__Provided data__
/-- ACK ALL clears every latch but the condition causes that LEVEL mode sets again, keeps the details
and judges the pin; in EDGE mode every latch is clear and the pin deasserted (R156). That LEVEL mode
sets again only a latch that was set is the model's reading, log entry 17. -/
def Obligations.AckAllClearsLatches : Prop :=
  ∀ s : State, Ready s → ∃ l : PerCause Bool,
    (∀ c, causeGet l c = true ↔ causeGet s.latches c = true ∧ s.attnMode = .level
      ∧ ((c = .fault ∧ s.station = .faulted) ∨ (c = .notInStep ∧ s.station = .catchingUp)))
    ∧ exec .ackAll s
      = .next { s with latches := l, attn := pinFor l s.attnMask, port := codePort .ackAll .ok }
    ∧ (s.attnMode = .edge → pinFor l s.attnMask = false)

/-! ### Staging and commit (R120 to R133) -/

/-- STAGE: NOT-ATTACHED in FAULTED, then FULL at 8 entries, then BAD-ENTRY for an illegal entry at the
position it would take, else the entry is appended as written; UNSTAGE ALL empties the staging list
and nothing else (R120, R121). -/
def Obligations.StageAndUnstage : Prop :=
  (∀ (e : Entry) (s : State), Ready s →
    (s.station = .faulted →
      exec (.stage e) s = .next { s with port := codePort .stage .notAttached })
    ∧ (s.station ≠ .faulted → 8 ≤ s.staging.length →
      exec (.stage e) s = .next { s with port := codePort .stage .full })
    ∧ (s.station ≠ .faulted → s.staging.length < 8 → Illegal s.staging.length e →
      exec (.stage e) s = .next { s with port := codePort .stage .badEntry })
    ∧ (s.station ≠ .faulted → s.staging.length < 8 → ¬ Illegal s.staging.length e →
      exec (.stage e) s
        = .next { s with staging := s.staging ++ [e], port := codePort .stage .ok }))
  ∧ ∀ s : State, Ready s →
    exec .unstageAll s = .next { s with staging := [], port := codePort .unstageAll .ok }

/-- COMMIT is refused, and changes nothing, at the first test of Table 7-2 that applies (R122). -/
def Obligations.CommitRefusals : Prop :=
  ∀ (strict : Byte) (s : State), Ready s →
    let refused : Code → Prop := fun c =>
      exec (.commit strict) s = .next { s with port := codePort .commit c }
    (strict ≠ 0 → strict ≠ 1 → refused .badValue)
    ∧ (strict = 0 ∨ strict = 1 →
      (s.station = .offline ∨ s.station = .faulted → refused .notAttached)
      ∧ (s.station = .catchingUp ∨ s.station = .inStep →
        (s.config.quiet = true → refused .quiet)
        ∧ (s.config.quiet = false →
          (s.staging = [] → refused .empty)
          ∧ (s.staging ≠ [] →
            (s.committed.isSome = true ∨ s.applyPending = true → refused .inUse)
            ∧ (s.committed = none → s.applyPending = false → s.config.impliedFill = false →
                (∃ e ∈ s.staging, ∃ i, Names e i ∧ (cellAt s.table i).known = false) →
                refused .notKnown)))))

/-- An accepted COMMIT makes the staging list the committed group, resets the results list to PENDING
with NOT-REACHED records, and queues the group, or has it wait for the chunks of its UNKNOWN named
cells, which are asked for (R123, R124). -/
def Obligations.CommitTakesStagingList : Prop :=
  ∀ (strict : Byte) (s : State), Ready s → strict = 0 ∨ strict = 1 →
    s.station = .catchingUp ∨ s.station = .inStep → s.config.quiet = false → s.staging ≠ [] →
    s.committed = none → s.applyPending = false →
    RequestsOrdered s.requests → RequestTimerFits s →
    ((∀ e ∈ s.staging, ∀ i, Names e i → (cellAt s.table i).known = true) →
      exec (.commit strict) s
        = .next { s with
            staging := []
            committed :=
              some { entries := s.staging, strict := strict == 1, state := .queued }
            results :=
              { status := .pending, attempts := 0
                records := List.replicate s.staging.length
                  { outcome := .notReached, oldValue := 0, newValue := 0, oldOwner := none,
                    newOwner := none, newSeq := 0 } }
            groupAttempts := 0, needed := [], port := codePort .commit .ok })
    ∧ ((∃ e ∈ s.staging, ∃ i, Names e i ∧ (cellAt s.table i).known = false) →
      s.config.impliedFill = true →
      ∃ (chunks : List Chunk) (l : List Request),
        chunks.Pairwise (· < ·)
        ∧ (∀ c, c ∈ chunks ↔ ∃ e ∈ s.staging, ∃ i, Names e i ∧ chunkOfCell i = c
            ∧ (cellAt s.table i).known = false)
        ∧ WantedAdded chunks s.requests l
        ∧ exec (.commit strict) s
          = .next { s with
              staging := []
              committed :=
                some { entries := s.staging, strict := strict == 1, state := .waitFill }
              results :=
                { status := .pending, attempts := 0
                  records := List.replicate s.staging.length
                    { outcome := .notReached, oldValue := 0, newValue := 0, oldOwner := none,
                      newOwner := none, newSeq := 0 } }
              groupAttempts := 0, needed := chunks, requests := l
              port := codePort .commit .ok })

/-- WITHDRAW ends a group in WAIT-FILL, QUEUED or BACKOFF as WITHDRAWN without DONE; in CONTENDING or
SENDING it returns TOO-LATE, with no committed group NOTHING, and changes nothing (R130, Table 7-4). -/
def Obligations.WithdrawByGroupState : Prop :=
  ∀ s : State, Ready s →
    (s.committed = none → exec .withdraw s = .next { s with port := codePort .withdraw .nothing })
    ∧ ∀ g, s.committed = some g →
      (g.state = .contending ∨ g.state = .sending →
        exec .withdraw s = .next { s with port := codePort .withdraw .tooLate })
      ∧ (g.state = .waitFill ∨ g.state = .queued ∨ g.state = .backoff →
        exec .withdraw s
          = .next { s with
              committed := none, groupTimer := none, needed := []
              results := { s.results with status := .withdrawn }
              port := codePort .withdraw .withdrawn })

/-- RESULTS returns the group status, the attempt count, the entry count n and n records of eight bytes,
copied when the command is taken, and clears nothing; the status and outcome codes are those of Tables
10-8 and 10-7 (R133, Tables 10-7 to 10-9). -/
def Obligations.ResultsReturnsWholeList : Prop :=
  groupStatusCode .none = 0x00 ∧ groupStatusCode .applied = 0x01 ∧ groupStatusCode .void = 0x02
  ∧ groupStatusCode .undetermined = 0x03 ∧ groupStatusCode .rejected = 0x04
  ∧ groupStatusCode .withdrawn = 0x05 ∧ groupStatusCode .fillFailed = 0x06
  ∧ groupStatusCode .dropped = 0x07 ∧ groupStatusCode .pending = 0x80
  ∧ outcomeCode .passed = 0 ∧ outcomeCode .failed = 1 ∧ outcomeCode .skipped = 2
  ∧ outcomeCode .undetermined = 3 ∧ outcomeCode .notReached = 4
  ∧ ∀ s : State, Ready s →
    exec .results s
      = .next { s with
          port := resultPort .results
            ([groupStatusCode s.results.status, BitVec.ofNat 8 s.results.attempts,
                BitVec.ofNat 8 s.results.records.length]
              ++ s.results.records.flatMap fun r =>
                [outcomeCode r.outcome, r.oldValue.extractLsb' 8 8, r.oldValue.extractLsb' 0 8,
                  r.newValue.extractLsb' 8 8, r.newValue.extractLsb' 0 8, ownerByte r.oldOwner,
                  ownerByte r.newOwner, r.newSeq]) }

/-! ### Catch-up Unit (R98 to R107) -/

/-- START: NOT-OFFLINE when attached; it waits for a teardown that has not ended; else the station
attaches as CATCHING-UP, all 16 chunks WANTED with auto-fill on and the station not quiet, NOT-IN-STEP
latched with detail 16, and the replica is not touched (R98, Tables 4-2, 5-3, 6-2). That TXD is kept
recessive from that step is R160 as log entry 10 has it. -/
def Obligations.StartAttaches : Prop :=
  ∀ s : State, Ready s →
    (s.station = .catchingUp ∨ s.station = .inStep →
      exec .start s = .next { s with port := codePort .start .notOffline })
    ∧ (s.station = .offline ∨ s.station = .faulted →
      (s.teardownPending = true →
        exec .start s = .next { s with port := waitingPort .start .startTeardown })
      ∧ (s.teardownPending = false →
        exec .start s = .next { attached s with port := codePort .start .ok }))

/-- DETACH: NOT-ATTACHED in OFFLINE; from FAULTED it moves to OFFLINE, waiting for a teardown that has
not ended; from CATCHING-UP or IN-STEP the station leaves the line in one event and the result waits
for the teardown grant, the mismatch count kept (R99, R101). -/
def Obligations.DetachLeavesLine : Prop :=
  ∀ s : State, Ready s →
    (s.station = .offline →
      exec .detach s = .next { s with port := codePort .detach .notAttached })
    ∧ (s.station = .faulted → s.teardownPending = false →
      exec .detach s = .next { s with station := .offline, port := codePort .detach .ok })
    ∧ (s.station = .faulted → s.teardownPending = true →
      exec .detach s
        = .next { s with station := .offline, port := waitingPort .detach .detachTeardown })
    ∧ (s.station = .catchingUp ∨ s.station = .inStep →
      ∃ t, exec .detach s = .next (settle t) ∧ t.station = .offline ∧ LeftLine s t
        ∧ t.txd = [.recessive]
        ∧ t.mismatch = s.mismatch ∧ t.latches.fault = s.latches.fault
        ∧ t.details.fault = s.details.fault
        ∧ t.port = waitingPort .detach .detachTeardown)

/-- SEED: NOT-ATTACHED, QUIET, IN-USE in that order; else the seed slot fills, its attempt count is 0,
and the command stays in EXECUTION (R115). -/
def Obligations.SeedFillsSlot : Prop :=
  ∀ s : State, Ready s →
    (s.station = .offline ∨ s.station = .faulted →
      exec .seed s = .next { s with port := codePort .seed .notAttached })
    ∧ (s.station = .catchingUp ∨ s.station = .inStep →
      (s.config.quiet = true → exec .seed s = .next { s with port := codePort .seed .quiet })
      ∧ (s.config.quiet = false → s.seedSlot = true →
        exec .seed s = .next { s with port := codePort .seed .inUse })
      ∧ (s.config.quiet = false → s.seedSlot = false →
        exec .seed s
          = .next { s with
              seedSlot := true, seedAttempts := 0, port := waitingPort .seed .seedSlot }))

/-- REFILL: NOT-ATTACHED, then QUIET, changing nothing; else every chunk that holds an UNKNOWN cell and
is not in the request list is added, with no claim on the table port; at an IN-STEP station nothing is
added (R104). -/
def Obligations.RefillAsksForUnknownChunks : Prop :=
  ∀ s : State, Ready s →
    (s.station = .offline ∨ s.station = .faulted →
      exec .refill s = .next { s with port := codePort .refill .notAttached })
    ∧ (s.station = .catchingUp ∨ s.station = .inStep →
      (s.config.quiet = true → exec .refill s = .next { s with port := codePort .refill .quiet })
      ∧ (s.config.quiet = false → SummaryAgrees s → RequestsOrdered s.requests →
          RequestTimerFits s →
        (∃ l, WantedAdded s.unknownChunks s.requests l
          ∧ (∀ c, c ∈ s.unknownChunks ↔ ∃ i, chunkOfCell i = c ∧ (cellAt s.table i).known = false)
          ∧ exec .refill s = .next { s with requests := l, port := codePort .refill .ok })
        ∧ ((∀ i, (cellAt s.table i).known = true) →
          exec .refill s = .next { s with port := codePort .refill .ok })))

/-- A fill timer's expiry raises its entry's count: within the limit the entry is WANTED again with its
timer stopped and no backoff; above it the entry goes, FILL-FAIL latches with the chunk, and a WAIT-FILL
group that needs the chunk ends FILL-FAILED with DONE. A backoff timer's expiry makes its candidate
eligible again and returns a group to QUEUED (R107, R105, R125, R72, R77). -/
def Obligations.TimersExpire : Prop :=
  (∀ (s : State) (r : Request), ArbiterSettled s → RequestsOrdered s.requests →
    RequestTimerFits s → r ∈ s.requests → r.state = .asked → r.fillTimer.isSome = true →
    (r.attempts + 1 ≤ s.config.retryLimit.val →
      exec (.fillTimerExpiry r.chunk) s
        = .next { s with
            requests := s.requests.map fun x =>
              if x.chunk = r.chunk then
                { chunk := r.chunk, state := .wanted, attempts := r.attempts + 1,
                  fillTimer := none }
              else x })
    ∧ (s.config.retryLimit.val < r.attempts + 1 → ∀ u : State,
      u = withCause .fillFail (BitVec.ofNat 8 r.chunk.val)
        { s with requests := s.requests.filter fun x => x.chunk != r.chunk } →
      ((∃ g, s.committed = some g ∧ g.state = .waitFill) ∧ r.chunk ∈ s.needed →
        exec (.fillTimerExpiry r.chunk) s
          = .next (withCause .done 0x06 { u with
              committed := none, groupTimer := none, needed := []
              results := { s.results with status := .fillFailed } }))
      ∧ (¬ ((∃ g, s.committed = some g ∧ g.state = .waitFill) ∧ r.chunk ∈ s.needed) →
        exec (.fillTimerExpiry r.chunk) s = .next u)))
  ∧ ∀ s : State, ArbiterSettled s →
    (s.seedTimer.isSome = true →
      exec (.backoffExpiry .seed) s = .next { s with seedTimer := none })
    ∧ (s.requestTimer.isSome = true →
      exec (.backoffExpiry .request) s = .next { s with requestTimer := none })
    ∧ (s.answerTimer.isSome = true →
      exec (.backoffExpiry .answer) s = .next { s with answerTimer := none })
    ∧ (∀ g, s.groupTimer.isSome = true → s.committed = some g →
      exec (.backoffExpiry .group) s
        = .next { s with groupTimer := none, committed := some { g with state := .queued } })

/-! ### Evaluation of an entry and of a group (R22 to R42) -/

/-- The three tests: match on the masked value and reference, magnitude on them as unsigned numbers,
owner against the group's sender; they pass together or the entry fails (R23 to R26). -/
def Obligations.EntryTestsAsTabled : Prop :=
  ∀ (e : Entry) (sender : Station) (r : CellRecord),
    (matchPasses e r.value = true ↔
      e.matchFn = .any
      ∨ (e.matchFn = .same ∧ r.value &&& e.matchMask = e.reference &&& e.matchMask)
      ∨ (e.matchFn = .different ∧ r.value &&& e.matchMask ≠ e.reference &&& e.matchMask))
    ∧ (e.matchMask = 0 → (e.matchFn = .same → matchPasses e r.value = true)
        ∧ (e.matchFn = .different → matchPasses e r.value = false))
    ∧ (∀ v f : Nat, v = (r.value &&& e.magnitudeMask).toNat →
        f = (e.reference &&& e.magnitudeMask).toNat →
        (magnitudePasses e r.value = true ↔
          e.magnitudeFn = .any ∨ (e.magnitudeFn = .gt ∧ v > f) ∨ (e.magnitudeFn = .eq ∧ v = f)
          ∨ (e.magnitudeFn = .ge ∧ v ≥ f) ∨ (e.magnitudeFn = .le ∧ v ≤ f)
          ∨ (e.magnitudeFn = .ne ∧ v ≠ f) ∨ (e.magnitudeFn = .lt ∧ v < f)))
    ∧ (ownerPasses e sender r.owner = true ↔
        e.ownerTest = .any ∨ (e.ownerTest = .free ∧ r.owner = none)
        ∨ (e.ownerTest = .mine ∧ r.owner = some sender)
        ∨ (e.ownerTest = .freeOrMine ∧ (r.owner = none ∨ r.owner = some sender)))
    ∧ (testsPass e sender r = true ↔ matchPasses e r.value = true
        ∧ magnitudePasses e r.value = true ∧ ownerPasses e sender r.owner = true)

/-- The eight value actions on the whole 16-bit value (R27, Table 2-3). -/
def Obligations.ValueActionsAsTabled : Prop :=
  ∀ v o : Value,
    actionResult .keep v o = v ∧ (actionResult .zero v o).toNat = 0 ∧ actionResult .set v o = o
    ∧ (actionResult .invert v o).toNat = 65535 - v.toNat
    ∧ (actionResult .addSat v o).toNat = min (v.toNat + o.toNat) 65535
    ∧ (actionResult .subSat v o).toNat = v.toNat - o.toNat
    ∧ (actionResult .addWrap v o).toNat = (v.toNat + o.toNat) % 65536
    ∧ ((actionResult .subWrap v o).toNat + o.toNat) % 65536 = v.toNat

__Assignment__
Read the records above. Show each line that has the string "ends".

__Solved exercise__
/-- WITHDRAW ends a group in WAIT-FILL, QUEUED or BACKOFF as WITHDRAWN without DONE; in CONTENDING or
group that needs the chunk ends FILL-FAILED with DONE. A backoff timer's expiry makes its candidate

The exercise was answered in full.